Root Mean Squared Error (RMSE): The square root of MSE, facilitating interpretation by reducing scale effects.
Mean Absolute Percentage Error (MAPE): A percentage-based measure that is scale-invariant and provides a clear understanding of forecast accuracy.

Challenges in Time Series Forecasting

Non-stationarity: Many time series are non-stationary, meaning their statistical properties change over time. This condition complicates model selection and accuracy.
Seasonality Changes: Seasonal patterns may evolve, making it difficult to rely on past seasonal behavior.
Irregular Trends: Sudden shifts in trends, such as economic crises or natural disasters, can lead to significant forecasting errors.
Data Quality: Missing values, outliers, or noise in the data can significantly impair the accuracy of forecasts.
Model Overfitting: Complex models may capture noise instead of the actual underlying patterns, resulting in poor out-of-sample performance.
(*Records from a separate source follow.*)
/-- V-30-2: the step runs the word placed where it fetches. -/
theorem test_withFetchWord : (after (step (State.reset.withFetchWord 32 0x06000000))).fault = some .illegalEncoding ∧
    (after (step (State.reset.withFetchWord 32 0x10000000))).acquireCount = 1 := by decide

/-- Rule R81. -/
theorem test_assemble :
    assemble "ec.write 0x99, 0x01, 128".toList = some 0x12990180 ∧
      assemble "rm.duty_write 2, 30".toList = some 0x1700021E ∧ assemble "ctl.cycle".toList = some 0x1C000000 ∧
      assemble "ec.read 256".toList = none := by decide +kernel

/-! ## Instructions, one step each -/

/-- V-44-1: both registers at 0x80, 62 port events, one report. -/
theorem test_set : regsOf (after (exec (.set 50) start)) =
      [(0xA0, 55), (0xA1, 48), (0xA2, 0x80), (0xA3, 0x80), (0xA4, 0x01), (0xA5, 0xF4), (0xA6, 0x03), (0xA7, 0xE8)] ∧
    (after (exec (.set 50) start)).trace.getLast? = some (.report ⟨⟨.cpu, 55, .ecFallback⟩, ⟨.gpu, 48, .ecFallback⟩,
      none, ⟨50, 500, mkRat 107811 25⟩, ⟨50, 1000, mkRat 107811 50⟩⟩) := by decide +kernel

/-- V-44-2: an invalid percent emits nothing and fails the command. -/
theorem test_set_invalid : (after (exec (.set 101) start)).trace = [] ∧ (after (exec (.set 101) start)).cmd.failed := by
  decide

/-- V-44-4: one write; register 0xA3 is unchanged. -/
theorem test_set1 : regsOf (after (exec (.set1 100) start)) = [(0xA0, 55), (0xA1, 48), (0xA2, 0xFF), (0xA4, 0x01),
    (0xA5, 0xF4), (0xA6, 0x03), (0xA7, 0xE8)] ∧ ports (after (exec (.set1 100) start)) = 55 := by decide +kernel

/-- V-44-5: the write goes to sub-address 0x02. -/
theorem test_set2 : (sent (after (exec (.set2 0) start)).trace).take 3 = [(.sc, 0x99), (.data, 0x02), (.data, 0x00)] ∧
    ports (after (exec (.set2 0) start)) = 55 := by decide +kernel

/-- V-44-6: eight reads, 48 port events, no write. -/
theorem test_dump : ports (after (exec .dump start)) = 48 ∧ regsOf (after (exec .dump start)) = cells := by
  decide +kernel

/-- Rule R207: the start of the loop. -/
theorem test_auto : (after (exec .auto start)).ctl = some 0 ∧ (after (exec .auto start)).loop = .top ∧
    (after (exec .auto start)).trace = [] := by decide

/-- V-40-1, V-40-2. -/
theorem test_acquire : (after (exec .acquire (program []))).session = .held ∧
    (after (exec .acquire { program [] with env := { envWith busyEc with grants := [false] } })).session = .denied := by
  decide

/-- V-40-3. -/
theorem test_acquire_twice : (after (exec .acquire start)).fault = some .doubleAcquire := by decide

/-- V-40-5. -/
theorem test_ecRead : (after (exec (.ecRead 0xA0) (held (refEc [(0xA0, 0x2D)])))).trace =
      [.portIn .sc 0x00, .portOut .sc 0x80, .portIn .sc 0x00, .portOut .data 0xA0, .portIn .sc 0x01,
        .portIn .data 0x2D] ∧
    (after (exec (.ecRead 0xA0) (held (refEc [(0xA0, 0x2D)])))).ret = some (.ecByte 0x2D false) := by decide +kernel

/-- V-40-7: 100 status reads, 99 sleeps, one sample, nothing sent. -/
theorem test_ecRead_busy : (after (exec (.ecRead 0xA0) (held busyEc))).trace.countP isStatusRead = 100 ∧
    (after (exec (.ecRead 0xA0) (held busyEc))).trace.countP isSleep = 99 ∧
    sent (after (exec (.ecRead 0xA0) (held busyEc))).trace = [] ∧
    (after (exec (.ecRead 0xA0) (held busyEc))).ret = some (.ecByte 0xFF true) := by decide +kernel
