/-- A unit of work that a block has ready (Round Table 2.6). -/
inductive UnitWork where
  | step (w : StepWork)
  | vision (w : Work)
  deriving DecidableEq, Repr

/-! ### Cameras and codecs (Vision §2, §6, §7) -/

/-- The check of a CSI-2 packet header. -/
inductive HeaderEcc where
  | good | corrected | bad
  deriving DecidableEq, Repr

/-- What a CSI-2 packet carries: a frame start with its frame number, a frame end, or a line with its payload and whether its CRC is right. -/
inductive CsiBody where
  | frameStart (number : Nat)
  | frameEnd
  | line (data : Bytes) (crcOk : Bool)
  deriving DecidableEq, Repr

/-- A CSI-2 packet that has arrived at a port. -/
structure Csi2 where
  port : Fin 8
  vc : Fin 16
  dt : Nat
  ecc : HeaderEcc
  body : CsiBody
  deriving DecidableEq, Repr

/-- What the decoder finds in an access unit: a picture (its size, whether it is a random-access point), a syntax error, or a stream that is not
supported or needs more than its reference area. -/
inductive AuKind where
  | picture (width height : Nat) (key : Bool)
  | syntaxError (width height : Nat)
  | unsupported
  deriving DecidableEq, Repr

/-- What the JPEG engine makes of a job's source: an image or a coded stream, or the reason there is none (1 BAD_STREAM, 2 UNSUPPORTED). -/
inductive JpegOut where
  | data (width height : Nat) (b : Bytes)
  | bad (unsupported : Bool)
  deriving DecidableEq, Repr
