-- ==== Sys2Proof/Machine/Regs.lean ====
section
/-! DEFINITION. Every set-up register of the device (Atlas R687): its BAR0 offset (Scope R12), its fields with their
access codes (Scope R20, Table 0.4) and its reset value, from the field tables of the chapters and the register atlas. -/

namespace Sys2Proof.Machine

/-- The access codes of Scope Table 0.4. -/
inductive Access where
  | rw | ro | wo | w1c | w1s | rs | sh | pl
  deriving DecidableEq, Repr

/-- A field of a register: the BAR0 offset of the register, and the bits of the field. -/
structure Fld where
  reg : Nat
  hi : Nat
  lo : Nat
  deriving DecidableEq, Repr

/-- One row of the atlas: the first offset, the array dimensions (count and stride of each), the width in bits, the reset
value where it is one number for the whole array, and the fields with their access codes. Bits in no field are
reserved: they read zero (Scope R16). -/
structure RegRow where
  base : Nat
  dims : List (Nat × Nat)
  width : Nat
  reset : Nat
  fields : List (Nat × Nat × Access)
  deriving DecidableEq, Repr

namespace Reg
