-- ==== Sys2Proof/Machine/Rings.lean ====
section
/-! DEFINITION. The ring engine (Envelopes §2 to §5, §8): what every envelope kind shares — checks, start, completion, return
records, interrupts, and the stopping of a ring. -/

namespace Sys2Proof.Machine
open Reg

/-! ### Ring registers -/

/-- S of a ring (Envelopes §2, CFG.LOG2_SIZE: values outside 6 to 16 read as 6). -/
def State.ringSize (s : State) (r : Nat) : Nat :=
  let l := s.get (RINGS_CFG_LOG2_SIZE r)
  2 ^ (if decide (6 ≤ l) && decide (l ≤ 16) then l else 6)

/-- The ring's owning function. -/
def State.ringFn (s : State) (r : Nat) : Nat := s.get (RINGS_CFG_FUNCTION r)

/-- The ring's state: 0 DISABLED, 1 RUNNING, 2 STOPPING, 3 STOPPED (Envelopes Table 3.9). -/
def State.ringState (s : State) (r : Nat) : Nat := s.get (RINGS_STATUS_STATE r)

/-- A difference of two ring counts, modulo 2^32 (Envelopes R78). -/
def cdiff (a b : Nat) : Nat := (a % 2 ^ 32 + 2 ^ 32 - b % 2 ^ 32) % 2 ^ 32

/-- The records written that software has not consumed. -/
def State.unconsumed (s : State) (r : Nat) : Nat := cdiff (s.rdN (RINGS_RET_TAIL r)) (s.rdN (RINGS_RET_HEAD r))

/-- An envelope that completes without a record: SUPPRESS, and OK (Envelopes R88). -/
def Flight.silent (f : Flight) : Bool := f.stage == .done && Env.suppress f.env && f.status == 0

/-- Return ring entries reserved by envelopes whose records are not yet written; an envelope that completes without a record has given its own back
(Envelopes R96). -/
def State.reservedOf (s : State) (r : Nat) : Nat := ((s.ring r).flights.filter fun f => f.reserved && !f.silent).length

/-- An entry of the return ring is free: reserved and unconsumed entries are below S (Envelopes R96). -/
def State.retRoom (s : State) (r : Nat) : Bool := decide (s.reservedOf r + s.unconsumed r < s.ringSize r)

/-- The rings whose CTRL.ENABLE is 1. -/
def State.anyRingEnabled (s : State) : Bool :=
  s.regs.any fun e => decide (0x30000 ≤ e.1) && decide (e.1 < 0x70000) && e.1 % 64 == 0x14 && e.2.getLsbD 0

/-- The rings that have left DISABLED, found through their STATUS registers. -/
def State.liveRings (s : State) : List Nat :=
  (s.regs.filter fun e => decide (0x30000 ≤ e.1) && decide (e.1 < 0x70000) && e.1 % 64 == 0x18 && Word.bits e.2 1 0 != 0).map
    fun e => (e.1 - 0x30000) / 64

/-- The rings that name a function as owner in CFG, other than those that still hold CFG's reset value. -/
def State.ringsOwned (s : State) (f : Nat) : List Nat :=
  (s.regs.filter fun e => decide (0x30000 ≤ e.1) && decide (e.1 < 0x70000) && e.1 % 64 == 0x10 && Word.bits e.2 20 16 == f).map
    fun e => (e.1 - 0x30000) / 64

/-! ### The fetched envelopes of a ring -/

/-- Change the envelope of a given count. -/
def onSeq (seq : Nat) (g : Flight → Flight) (l : List Flight) : List Flight := l.map fun f => if f.seq = seq then g f else f

/-- Change an envelope of a ring. -/
def State.setFlight (s : State) (r seq : Nat) (g : Flight → Flight) : State :=
  s.setRing r { s.ring r with flights := onSeq seq g (s.ring r).flights }

/-- The envelope of a given count, while it is fetched and not yet recorded. -/
def State.flight (s : State) (r seq : Nat) : Option Flight := (s.ring r).flights.find? fun f => f.seq == seq

/-- The started envelope of a given count and kind. -/
def State.startedOf (s : State) (r seq kind : Nat) : Option Flight :=
  (s.ring r).flights.find? fun f => f.seq == seq && f.stage == .started && Env.kind f.env == kind

/-! ### Return records (Envelopes §5) -/

/-- The bytes of a return record (Envelopes Table 3.6) for return count `j` of a ring of size `n`. -/
def recordBytes (seq user status kind : Nat) (unsol : Bool) (rounds completion energy result j n : Nat) : Bytes :=
  let phase := 1 - (j / n) % 2
  leBytes 4 seq ++ leBytes 4 user ++ leBytes 2 status ++ leBytes 1 kind ++ leBytes 1 ((if unsol then 2 else 0) + phase) ++
    leBytes 4 (min rounds 0xFFFFFFFF) ++ leBytes 8 completion ++ leBytes 4 (min energy 0xFFFFFFFF) ++ leBytes 4 result

/-- The address of return ring entry `j mod S` (Envelopes R78, R89). -/
def State.retAddr (s : State) (r j : Nat) : Nat :=
  s.get (RINGS_RET_BASE_ADDR r) * 4096 + 32 * (j % s.ringSize r) + (if s.on (RINGS_RET_BASE_HOST r) then 2 ^ 63 else 0)

/-- Count a record towards the ring's interrupt and raise it at IRQ.COUNT records (Envelopes R104). -/
def State.countIrq (s : State) (r : Nat) : State :=
  let d := s.ring r
  let n := d.irqPend + 1
  if max (s.cfg (RINGS_IRQ_COUNT r)) 1 ≤ n then
    (s.setRing r { d with irqPend := 0, irqSince := none }).irqTo (s.ringFn r) (s.cfg (RINGS_IRQ_VECTOR r)) 0x03
  else s.setRing r { d with irqPend := n, irqSince := some (d.irqSince.getD s.round) }
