/-- The bytes that an access from outside reads: zeros where sealed, which is reported. -/
def State.outsideRead (s : State) (a n : Nat) : State × Bytes :=
  if s.sealedAny a n then
    (s.report { code := Code.PARCEL_SEALED, detail := a }, (List.range n).map fun i => if s.sealedAt (a + i) then 0 else s.byte (a + i))
  else (s, s.rdMem a n)

/-- A write from outside: its sealed bytes are discarded, which is reported. -/
def State.outsideWrite (s : State) (a : Nat) (b : Bytes) : State :=
  if s.sealedAny a b.length then
    (s.each b.zipIdx fun t x => if s.sealedAt (a + x.2) then t else t.store (a + x.2) [x.1]).report { code := Code.PARCEL_SEALED, detail := a }
  else s.store a b

/-! ### Accesses held while a unit runs (Clerks R178, Districts R208) -/

/-- The district whose unit holds an access to an address. -/
def State.heldBy' (s : State) (a : Nat) : Option Nat :=
  match (if inSram a 1 then sramDistrict a else none) with
  | some d => if (s.dunit d).isSome then some d else none
  | none => none

/-- Answer an access from outside. -/
def State.giveAcc (s : State) (dest : AccTo) (x : MemAns) : State :=
  match dest with
  | .bar4 => s.setLinks fun l => { l with bar4 := l.bar4 ++ [x] }
  | .mem tag => s.setMemc fun m => { m with answers := m.answers ++ [(tag, x)] }
  | .fabric => s.setFab fun y => { y with mesh := y.mesh ++ [x] }

/-- The router at which the sender of an access attaches (Districts Table 6.6). -/
def AccTo.router : AccTo → Nat
  | .fabric => meshFabric
  | _ => meshHost

/-- Serve an access to on-die SRAM at a class: over the mesh, and, for a read, with its errors found. -/
def State.sramServe (s : State) (k a : Nat) (op : MemOp) (dest : AccTo) : State :=
  let d := (sramDistrict a).getD dest.router
  match op with
  | .write b => ((s.meshMove k none dest.router d b.length).outsideWrite a b).giveAcc dest .written
  | .read n =>
    let s := (s.meshMove k none d dest.router n).eccRead a n
    if s.poisoned a n then s.giveAcc dest .poison else (s.outsideRead a n).1.giveAcc dest (.data (s.outsideRead a n).2)

/-- An access from BAR4, the host cores or the fabric: at once, or held until the district's unit ends. -/
def State.sramAccess (s : State) (k a : Nat) (op : MemOp) (dest : AccTo) : State :=
  match s.heldBy' a with
  | some d => s.setFloor fun f => { f with held := f.held ++ [⟨d, a, op, dest⟩] }
  | none => s.sramServe k a op dest

/-- Serve the accesses that a district holds, at bulk class. -/
def State.serveHeld (s : State) (d : Nat) : State :=
  if (s.dunit d).isSome then s
  else
    let now := s.floor.held.filter fun h => h.d == d
    let s := s.setFloor fun f => { f with held := f.held.filter fun h => h.d != d }
    s.each now fun s h => s.sramServe 3 h.addr h.op h.dest

/-! ### Runs (Parcels §4, §8) -/

def State.runSt (s : State) (ring seq : Nat) : Option RunSt := s.floor.runs.find? fun r => r.ring == ring && r.seq == seq

/-- Change a RUN. -/
def State.setRun (s : State) (ring seq : Nat) (g : RunSt → RunSt) : State :=
  s.setFloor fun f => { f with runs := f.runs.map fun r => if r.ring = ring && r.seq = seq then g r else r }

/-- Change a RUN on one of its districts. -/
def State.setDrun (s : State) (ring seq d : Nat) (g : DRun → DRun) : State :=
  s.setRun ring seq fun r => { r with dists := r.dists.map fun x => if x.d = d then g x else x }

/-- The end of a RUN: its status and RESULT (Parcels R265, R280). -/
def RunSt.outcome (r : RunSt) : Nat × Nat :=
  match r.fail with
  | some f => f
  | none =>
    if r.dists.any fun x => x.limited then (0x810A, ((r.dists.map fun x => x.node).foldl min 0xFFFF) * 65536)
    else (0, match r.dists.head? with | some x => min x.steps 0xFFFFFFFF | none => 0)

/-- CAUSE of FLOOR.DEBUG_STATE. -/
def causeOf (status : Nat) : Nat :=
  if status = 0x8109 then 1 else if status = 0x810A then 2 else if status = 0x8106 then 3 else if status = 0x0A then 4 else 0

/-- Record the end of a RUN in a district's debug registers, and hold the district where Parcels R281 says so. -/
def State.debugEnd (s : State) (r : RunSt) (status : Nat) (x : DRun) : State :=
  let s := s.setFloor fun f => { f with lastSteps := SMap.set (fun _ => 0) f.lastSteps x.d x.steps }
  let s := (((s.put (FLOOR_DEBUG_STATE_NODE x.d) x.node).put (FLOOR_DEBUG_STATE_CAUSE x.d) (causeOf status)).putB (FLOOR_DEBUG_STATE_ENCRYPTED x.d) r.sealed)
  let s := match s.allocOf x.d r.key with
    | some a => ((s.putB (FLOOR_DEBUG_ALLOC_VALID x.d) true).put (FLOOR_DEBUG_ALLOC_SC_BASE x.d) a.scBase).put (FLOOR_DEBUG_ALLOC_STORE_BASE x.d) a.storeBase
    | none => s.putB (FLOOR_DEBUG_ALLOC_VALID x.d) false
  if status = 0x8109 || status = 0x810A || ((status = 0x8106 || status = 0x0A) && s.cfgOn FLOOR_DEBUG_CTRL_HOLD_ON_FAULT) then s.holdDistrict x.d else s

/-- Write the EVENTS binding of a RUN that ends with OK (Parcels R259). -/
def State.writeEvents (s : State) (r : RunSt) : State := match r.events with
  | none => s
  | some a => (s.addrWrite (s.ringFn r.ring) a (r.dists.foldl (fun b x => b ++ leBytes 8 x.events) [])).1

/-- DIST_STATE.WAIT_ARRIVE tells whether a step of some RUN waits on an arrival counter of the district. -/
def State.syncWaits (s : State) (d : Nat) : State :=
  s.putB (FLOOR_DIST_STATE_WAIT_ARRIVE d) (s.floor.runs.any fun r => r.dists.any fun x => x.d == d && x.waits)
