/-- Write a record's frame, and its golden signature where it has one. -/
def State.writeRecord (s : State) (r : Bytes) : State :=
  let far := fieldLE r 0 4
  let ws := recordWords r
  let s := s.setFrame far ws
  if nbit (fieldLE r 4 4) 0 || farContent far then s
  else s.setFab fun f => { f with golden := SMap.set (fun _ => none) f.golden far (some (frameCrc ws)) }

/-- A load ends: it leaves the list, its region is cleared, and its envelope has its status. -/
def State.loadFail (s : State) (l : FabLoad) (status result : Nat) : State :=
  ((s.setFab fun f => { f with loads := f.loads.filter fun x => !(x.ring == l.ring && x.seq == l.seq) }).regionClear l.g).complete l.ring l.seq status result

/-- The outcome of a load's records: the records, or why it fails (Fabric R434). -/
def State.loadOutcome (s : State) (l : FabLoad) (e : Bytes) (bad : Option Nat) : Except (State × Nat × Nat) (Nat × List Bytes × Bytes) :=
  let f := s.ringFn l.ring
  let a := fieldLE e 0x18 8
  let n := fieldLE e 0x20 4
  match s.addrRead f a 128, s.addrRead f (a + 128) (336 * n) with
  | .error x, _ => .error ((s.readFail x).1, (s.readFail x).2.1, 0xFFFFFFFF)
  | .ok _, .error x => .error ((s.readFail x).1, (s.readFail x).2.1, 0xFFFFFFFF)
  | .ok h, .ok b =>
    let rs := rowsOf b 336
    match s.recordsFault l.g bad 0 none rs with
    | some x => .error (s, x)
    | none =>
      if crc32c b != fieldLE h 0x40 4 then .error (s, 0x8B01, 0xFFFFFFFF)
      else if l.auth && !(SMap.get (fun _ => []) s.fab.approved l.g).contains (sha384 b) then .error (s, 0x0E, 0xFFFFFFFF)
      else .ok (fieldLE h 0xC 4, rs, sha384 b)

/-- The engine begins the load that started first: the region is isolated, and every record is checked, written and read back.
REGION_IMAGE keeps the last release's identity until the region is EMPTY or released. -/
def State.loadBegin (s : State) (l : FabLoad) (e : Bytes) (bad : Option Nat) : State :=
  let s := (((s.regionClear l.g).wrN (FABRIC_REGION_IMAGE l.g) (s.rdN (FABRIC_REGION_IMAGE l.g))).setRegion l.g 1)
  let s := s.loadTraffic l.ring l.seq (fieldLE e 0x18 8 + 128) (336 * fieldLE e 0x20 4)
  match s.loadOutcome l e bad with
  | .error x => x.1.loadFail l x.2.1 x.2.2
  | .ok (id, rs, digest) =>
    (s.each rs fun s r => s.writeRecord r).setFab fun f => { f with loads := f.loads.map fun x =>
      if x.ring == l.ring && x.seq == l.seq then { x with image := some (id, s.round), digest := digest } else x }

/-- The configuration engine still reads the records of a load (Fabric R438): no other load, command or scrub read goes before it (R441). -/
def State.engineBusy (s : State) : Bool := s.fab.loads.any fun l => l.image.isSome && s.memWaits l.ring l.seq

def execFabricLoadBegin (bad : Option Nat) (s : State) : Host.Outcome State Fault Refusal :=
  .next (match s.fab.loads.find? fun l => l.image.isNone with
    | none => s
    | some l => match s.startedOf l.ring l.seq 11 with
      | none => s
      | some f => if s.dom 19 = 0 && s.fab.cmd.isNone && !s.engineBusy && !s.preparing 19 then s.loadBegin l f.env bad else s)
Applications of Time Series Forecasting

Finance: Predicting stock prices, currency exchange rates, and credit risk assessments.
Weather: Forecasting temperature, rainfall, and severe weather events.
Economics: Analyzing economic indicators like GDP, consumer spending, and unemployment rates.
Marketing: Estimating demand for products and planning promotional campaigns.
Healthcare: Forecasting disease outbreaks and patient inflow in hospitals.
Manufacturing: Inventory management and demand forecasting for optimal production planning.